The other two portfolio manager questions concern political risk – an Elizabeth Warren presidency in particular – and defensive positioning in fund portfolios.
“@SBarlow_ROB From C's '5 biggest concern of PMs' report” – (research excerpt) Twitter
TD’s chief Canada strategist Andrew Kelvin is having trouble handicapping the imminent federal election,
“Trudeau’s Liberals have ceded ground to the NDP and Bloc Quebecois, while Conservative support has remained relatively stable. Effectively, this is a coin toss … Following the election, the Governor General will ask PM Trudeau if he is able to command the confidence of the House. In recent history, defeated Prime Ministers have deferred to the opposition, but if Liberal and Conservative seat totals are close Trudeau will have the opportunity to cobble together support from the NDP and Greens. If neither the Liberals nor Conservatives are able to survive a Throne Speech, then the Governor General will call another election, but we think this is a very unlikely outcome”

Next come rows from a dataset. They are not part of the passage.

/-- The die whose shuffler serves a record: the home of its first byte. -/
def spanDie (sp : Span) (d : Nat) : Nat := match sp with | .here segs => keyDie (segKey segs 0) d | .away => d
/-- The record area of a conversion: aligned, of this package's shared SRAM or DRAM, and accessible (15 R269; 17 R312). -/
def State.areaOf (s : State) (va n : Nat) : Got Span :=
  match (if va % 64 = 0 then s.spanOf s.who false 3 va (64 + cdiv n 4) else .trap clsProtection va) with
  | .ok (.here segs) s => .need (segs.all fun e => keySel e.1 == 2 || keySel e.1 == 4) clsProtection va (.ok (.here segs) s)
  | .miss a b c d => .miss a b c d
  | .stall w => .stall w
  | .held w s => .held w s
  | _ => .trap clsProtection va
/-- A stopped conversion as its record says, read whole at the resume; no granule is moving (15 R269, R271). -/
def Conv.resumed (c : Conv) (bs : List Byte) (states : Nat) : Conv :=
  { c with stop := 0, tval := 0, copied := false, oldBase := field bs 0 8, oldCtl := field bs 8 8, flags := field bs 48 8,
           gran := (List.range (field bs 16 4)).map fun g => if states / 4 ^ g % 4 = 2 then 2 else 0 }
/-- `RELAY`: one update of the handle at its home, where the thread waits for the answer (15 R263; 17 R312). -/
def execRelay (d a b c : Reg) (e : Fin 128) (s : State) : Out :=
  let va := s.gv a
  let base := s.gv b
  let rec' := s.gv c
  let fl := s.gv d
  let tag := e.val
  if fl / 2 ^ 21 != 0 then s.prot fl
  else if (tbit fl 16 || tbit fl 17) && !s.okScope (bits fl 20 18) then s.trap clsScope (bits fl 20 18)
  else
    s.settle (s.record 3 va) fun r s =>
    s.settle (s.inTurn r.1) fun _ s =>
      let h := Handle.of va r.2.2 s.ef
      let answer (s : State) (v : Nat) : Out := s.reply d ((homeQuad r.2.1).getD s.myQuad) v
      match (if h.conv = 0 then none else s.convAt r.2.1) with
      | some cv =>
        if cv.stop != 0 && tag == h.lay && base == h.base then
          -- resumed from the record (15 R271)
          s.settle ((s.engBytes cv.who cv.record 64).bind fun bs s =>
            (s.engBytes cv.who (cv.record + 64) (cdiv (field bs 16 4) 4)).bind fun st s => .ok (bs, st) s) fun x s =>
            answer (s.modConv r.2.1 fun y => y.resumed x.1 (ofBytes x.2)) 4
        else answer s 1
      | none =>
        if tag == h.lay && base == h.base then answer s 3
        else
          let h' := { h with base := base, ctl := setBits h.ctl 8 5 tag }
          let n := h'.grans
          s.settle (s.areaOf rec' n) fun rs s =>
          if !h.valid || h.ch || !h'.valid then s.prot va
          else
            s.settle (s.storeOf s.who false needW h' (allIx h'.ext)) fun nw s =>
            s.settle (s.storeOf s.who false needR h (allIx h.ext)) fun od s =>
            if segsMeet nw.span.segs od.span.segs then s.prot base
            else if h.scaled != h'.scaled then s.prot va
            else if tag == 6 && nw.pages.length != n then s.prot base
            else
              let die := spanDie rs s.myDie
              let live := s.convs.filter (·.die == die)
              if Config.conversions ≤ live.length || Config.granules < (live.map (·.gran.length)).sum + n then answer s 2
              else
                let cv : Conv :=
                  { handle := r.2.1, handleVa := va, die := die, record := rec', oldBase := h.base, oldCtl := h.ctl,
                    gran := List.replicate n 0, stop := 0, tval := 0, flags := fl, gid := s.iss.gid, uid := s.me.uid,
                    dom := s.myDom, part := s.myPart, asid := s.me.asid, ef := s.ef, seq := s.me.seq, copied := false }
                s.settle ((s.inTurn rs).bind fun _ s =>
                  (s.writeSpan rec' rs 0 (cv.bytes 0 0)).bind fun _ s =>
                  (s.writeSpan va r.1 0 (bytesOf 8 base ++ bytesOf 8 rec')).bind fun _ s =>
                  (s.writeSpan va r.1 32 (bytesOf 8 h'.ctl)).bind fun _ s =>
                  s.writeSpan va r.1 48 (bytesOf 4 (h.gen + 1)))
                  fun _ s => answer { s.dropHandle s.myCore va true with convs := s.convs ++ [cv] } 0

/-- `THQRY` (17 R313): `thqry.conv` and `thqry.gen` check the 64-byte read alone, in any space. -/
def execThqry (d a : Reg) (op : Fin 64) (s : State) : Out :=
  let va := s.gv a
  s.plainly fun s =>
    if op.val = 2 then
      s.settle ((s.myHandle va).bind fun h s => (s.storeOf s.who false needR h []).bind fun _ s => .ok h s) fun h s =>
        s.reply d s.myQuad h.foot
    else
      s.settle (.need (va % 64 == 0) clsAlign va <| (s.spanOf s.who false needR va 64).bind fun sp s =>
        (s.readLine va sp).bind fun bs s => .ok (sp, ofBytes bs) s) fun r s =>
        let key := (r.1.segs.head?.map (·.1)).getD 0
        if op.val = 1 then s.answered d key (r.2 / 2 ^ 384 % 2 ^ 32)
        else
          match (if r.2 / 2 ^ 64 % 2 ^ 64 = 0 then none else s.convAt key) with
          | none => s.answered d key 0
          | some c => s.answered d key (c.done * 2 ^ 32 + (if c.stop = 0 then 1 else c.stop))
/-- `THSYNC`: where a conversion is live and runs, the thread waits until it ends or stops (17 R314). -/
def execThsync (d a : Reg) (s : State) : Out :=
  s.plainly fun s =>
  s.settle (s.record needR (s.gv a)) fun r s =>
    match (if r.2.2 / 2 ^ 64 % 2 ^ 64 = 0 then none else s.convAt r.2.1) with
    | none => s.res d 0
    | some c => if c.stop = 0 then .next (s.await (.sync r.2.1) (s.doneTo d.val 0 0 8 false)) else s.res d (wd c.stop)
/-- A conversion ends or stops: the threads that wait in `thsync` for it complete (17 R314). -/
def State.endSync (s : State) (key v : Nat) : State :=
  ((s.threads.filter fun t => match t.wait with | some w => w.why == .sync key | none => false).map (·.gid)).foldl
    (fun s g => s.complete g v 0 false) s

/-- Whose writes the shuffler makes in moving a granule: with the release flag clear they are performed on their own (08 R150, 15
R270). -/
def Conv.writer (c : Conv) (g : Nat) : Writer :=
  { who := c.who, core := gidCk c.gid, dom := c.dom, sc := bits c.flags 20 18, rl := tbit c.flags 17, fills := false, adm := some (c.handle, g) }
/-- What a granule's move does: for each element a read of the old storage and a write of the new (15 R265 step 3). -/
def State.moveEls (s : State) (x : Writer) (old new : Handle) : List Ix → Got Unit
  | [] => .ok () s
  | i :: is =>
    (s.engRead x.who old i).bind fun v s => (s.engWrite x new i v).bind fun _ s => s.moveEls x old new is
/-- Blocks with their scales, unchanged, by the first element of each. -/
def State.moveBlocks (s : State) (x : Writer) (old new : Handle) : List Ix → Got Unit
  | [] => .ok () s
  | i :: is =>
    (s.engBytes x.who (old.base + (old.loc i).2 / 8) 4).bind fun bs s =>
    (s.engOut x (new.base + (new.loc i).2 / 8) bs).bind fun _ s =>
    (s.engBytes x.who (old.base + old.scaleOff i) 1).bind fun sc s =>
    (s.engOut x (new.base + new.scaleOff i) sc).bind fun _ s => s.moveBlocks x old new is
/-- The tail of an image: band scales of 1.0 from a `blk` layout; from another `cim` image the tail as it stands (15 R263; log 20). -/
def State.moveBands (s : State) (x : Writer) (old new : Handle) (g : Nat) : Got Unit :=
  let at' := new.base + 20544 * g + 20480
  if old.lay = 4 then s.engOut x at' [0x80, 0x3F, 0x80, 0x3F]
  else (s.engBytes x.who (old.base + 20544 * g + 20480) 64).bind fun bs s => s.engOut x at' bs
/-- Padding of a tiled layout takes the fill value, at element positions of the storage (15 R265 step 3). -/
def State.movePads (s : State) (x : Writer) (new : Handle) : List Nat → Got Unit
  | [] => .ok () s
  | l :: ls => (s.engOut x (new.base + l * new.w / 8) (bytesOf (new.w / 8) new.fill)).bind fun _ s => s.movePads x new ls
/-- Element positions of a granule of a tiled layout that hold no element. -/
def Handle.pads (h : Handle) (g : Nat) (is : List Ix) : List Nat :=
  if h.lay = 2 || h.lay = 3 then
    let n := h.granBytes * 8 / h.w
    let used := is.map fun i => (h.loc i).2 / h.w
    ((List.range n).map (g * n + ·)).filter fun l => decide ((l + 1) * h.w ≤ 8 * h.foot) && !used.contains l
  else []
/-- Move one granule (15 R263, R265). FP4 padding is written nibble by nibble with the elements' bytes. -/
def State.moveGranule (s : State) (c : Conv) (g : Nat) : Got Unit :=
  let new := s.convHandle c
  let old := new.old c
  let x := c.writer g
  let is := (allIx new.ext).filter fun i => new.gran i == g
  if new.scaled then
    (s.moveBlocks x old new (is.filter fun i => i.1 % 8 == 0)).bind fun _ s =>
      if new.lay = 5 then s.moveBands x old new g else .ok () s
  else
    (s.moveEls x old new is).bind fun _ s =>
      if new.w = 4 then
        (new.pads g is).foldl (fun (r : Got Unit) l => r.bind fun _ s =>
          let a := new.base + l / 2
          (s.engBytes c.who a 1).bind fun bs s =>
            let b := ofBytes bs
            s.engStore c.who a (bytesOf 1 (if l % 2 = 1 then new.fill % 16 * 16 + b % 16 else b / 16 * 16 + new.fill % 16))) (.ok () s)
      else s.movePads x new (new.pads g is)
/-- The elements of a granule, in order, that its move writes before the access that faults (11 R209). -/
def moveSome (one : State → Ix → Got Unit) (s : State) : List Ix → State
  | [] => s
  | i :: is => match one s i with | .ok _ s => moveSome one s is | _ => s
def State.moved (s : State) (c : Conv) (g : Nat) : State :=
  let new := s.convHandle c
  let x := c.writer g
  let is := (allIx new.ext).filter fun i => new.gran i == g
  if new.scaled then moveSome (fun s i => s.moveBlocks x (new.old c) new [i]) s (is.filter fun i => i.1 % 8 == 0)
  else moveSome (fun s i => s.moveEls x (new.old c) new [i]) s is
/-- Whether a write admitted at a granule while it was old is still to be performed (15 R265 step 2, R267). -/
def State.admittedDue (s : State) (c : Conv) (g : Nat) : Bool :=
  s.reqs.any fun r => r.uid != 0 && r.adm == some (c.handle, g) && r.res.isNone
/-- The first granule not yet new. -/
def Conv.next (c : Conv) : Option Nat := (List.range c.gran.length).find? fun g => c.gran.getD g 2 != 2
/-- A granule that has been copied becomes new when its writes are performed, and the writes that wait for it go on (15 R265, R266). -/
def State.granuleNew (s : State) (c : Conv) (g : Nat) : State :=
  if s.reqs.any fun r => r.uid == 0 && r.adm == some (c.handle, g) && r.res.isNone then s
  else
    let c' := { c with gran := c.gran.set g 2, copied := false }
    let s : State := { s with convs := s.convs.filter (fun x => x.handle != c.handle) ++ [c'] }
    s.wakeTile (tileObj c (s.convHandle c) g)
/-- Whether the first reads of a conversion must wait: for tokens, or under the acquire flag for its issuer's earlier accesses (08 R150; 15
R263; 19 R342). -/
def State.moveWaits (s : State) (c : Conv) : Bool :=
  s.overdrawn c.part || (tbit c.flags 16 && s.priorDue c.gid c.uid c.seq (bits c.flags 20 18))
/-- Step `GRANULE_MOVE`: the next conversion of a die in turn takes its next granule to moving; a moving one is moved
and becomes new (15 R265). -/
def execGranuleMove (die : Nat) (s : State) : Out :=
  match s.convs.find? fun c => c.die == die && c.stop == 0 && c.next.isSome with
  | none => .next s
  | some c =>
    let g := (c.next).getD 0
    if s.moveWaits c || (c.gran.getD g 2 = 1 && s.admittedDue c g) then .next s
    else if c.gran.getD g 2 = 0 then .next (s.modConv c.handle fun x => { x with gran := x.gran.set g 1 })
    else if c.copied then .next (s.granuleNew c g)
    else
      match s.moveGranule c g with
      | .ok _ s => .next ((s.modConv c.handle fun x => { x with copied := true }).granuleNew c g)
      | _ => .next s
/-- Send a conversion's completion; where the mailbox is full it waits for a place (15 R270, 19 R330). -/
def State.convDone (s : State) (c : Conv) (st : Nat) : State :=
  let word := complWord (c.flags % 2 ^ 16) st (Config.conversionCount s.freeCtr).toNat
  let s := { s with freeCtr := s.freeCtr + 1 }
  let m : Compl := { slot := gidSlot c.gid, uid := c.uid, dom := c.dom, word := word, scope := bits c.flags 20 18, acq := tbit c.flags 17 }
  match s.complete? (gidCk c.gid) m c.part with
  | some s => s
  | none =>
    let (id, s) := s.takeId
    { s with copies := s.copies ++ [{ id := id, core := gidCk c.gid, gid := c.gid, uid := c.uid, dom := c.dom, part := c.part, asid := c.asid,
                                      ef := c.ef, seq := 0, kind := 3, w0 := 0, w1 := 0, w2 := word, w3 := c.flags, state := 2, total := 0, cnt := 0, status := st }] }
/-- Step `CONVERSION_COMPLETE`, once every granule is new (15 R270). -/
def execConversionComplete (handle : Nat) (s : State) : Out :=
  match s.convAt handle with
  | none => .next s
  | some c =>
    if c.next.isSome || c.stop != 0 then .next s
    else
      let gen := s.readN (handle + 48) 4
      let s := (s.homeWrite (handle + 8) (bytesOf 8 0)).homeWrite (handle + 48) (bytesOf 4 (gen + 1))
      let s := (s.dropHandle (gidCk c.gid) c.handleVa true).writeConv c 1 0
      .next (({ s with convs := s.convs.filter (·.handle != handle) }.convDone c 0).endSync handle 0)
/-- Step `CONVERSION_STOP`, where the moving granule's copy meets a fault: what it wrote before stays (15 R271, 11 R209). -/
def execConversionStop (handle : Nat) (s : State) : Out :=
  match s.convAt handle with
  | none => .next s
  | some c =>
    match c.next with
    | none => .next s
    | some g =>
      if c.stop != 0 || c.copied || c.gran.getD g 2 != 1 || s.moveWaits c || s.admittedDue c g then .next s
      else
        let halt (st tval : Nat) : Out :=
          let c' := { c with gran := c.gran.set g 0, stop := st, tval := tval }
          let s := (s.moved c g).modConv handle fun _ => c'
          .next ((((s.wakeTile (tileObj c (s.convHandle c) g)).writeConv c' st tval).convDone c' st).endSync handle st)
        match s.moveGranule c g with
        | .trap cls tval => halt (if cls = clsEcc then 3 else 2) tval
        | .miss _ _ _ first => halt 2 first
        | _ => .next s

“@SBarlow_ROB TD's Kelvin having trouble handicapping the imminent Canadian federal election” – (research excerpt) Twitter
“The minority rule: A trader's guide to Canada's tight election” – BNN Bloomberg
A rather strident warning from Merrill Lynch quantitative strategist Savita Subramanian will likely turn out to be the ‘research read of the day’,
“Whipsaw risk is elevated and imminent. Our US Regime Indicator (p. 56) puts us in month seven of the “Downturn” phase, which has lasted eight months on average. The only way to exit this phase is by moving into “Early Cycle”. And factors that do well during the “Downturn” phase (quality, large caps, low risk, anti-value) are opposite to those that lead during “Early Cycle” (beta, small size, deep value). Institutional investors today have been funneled into growth and momentum stocks and are firmly underweight value and beta… In our view, neutralizing Momentum and tilting toward Value is advisable for this reason as well as those below.”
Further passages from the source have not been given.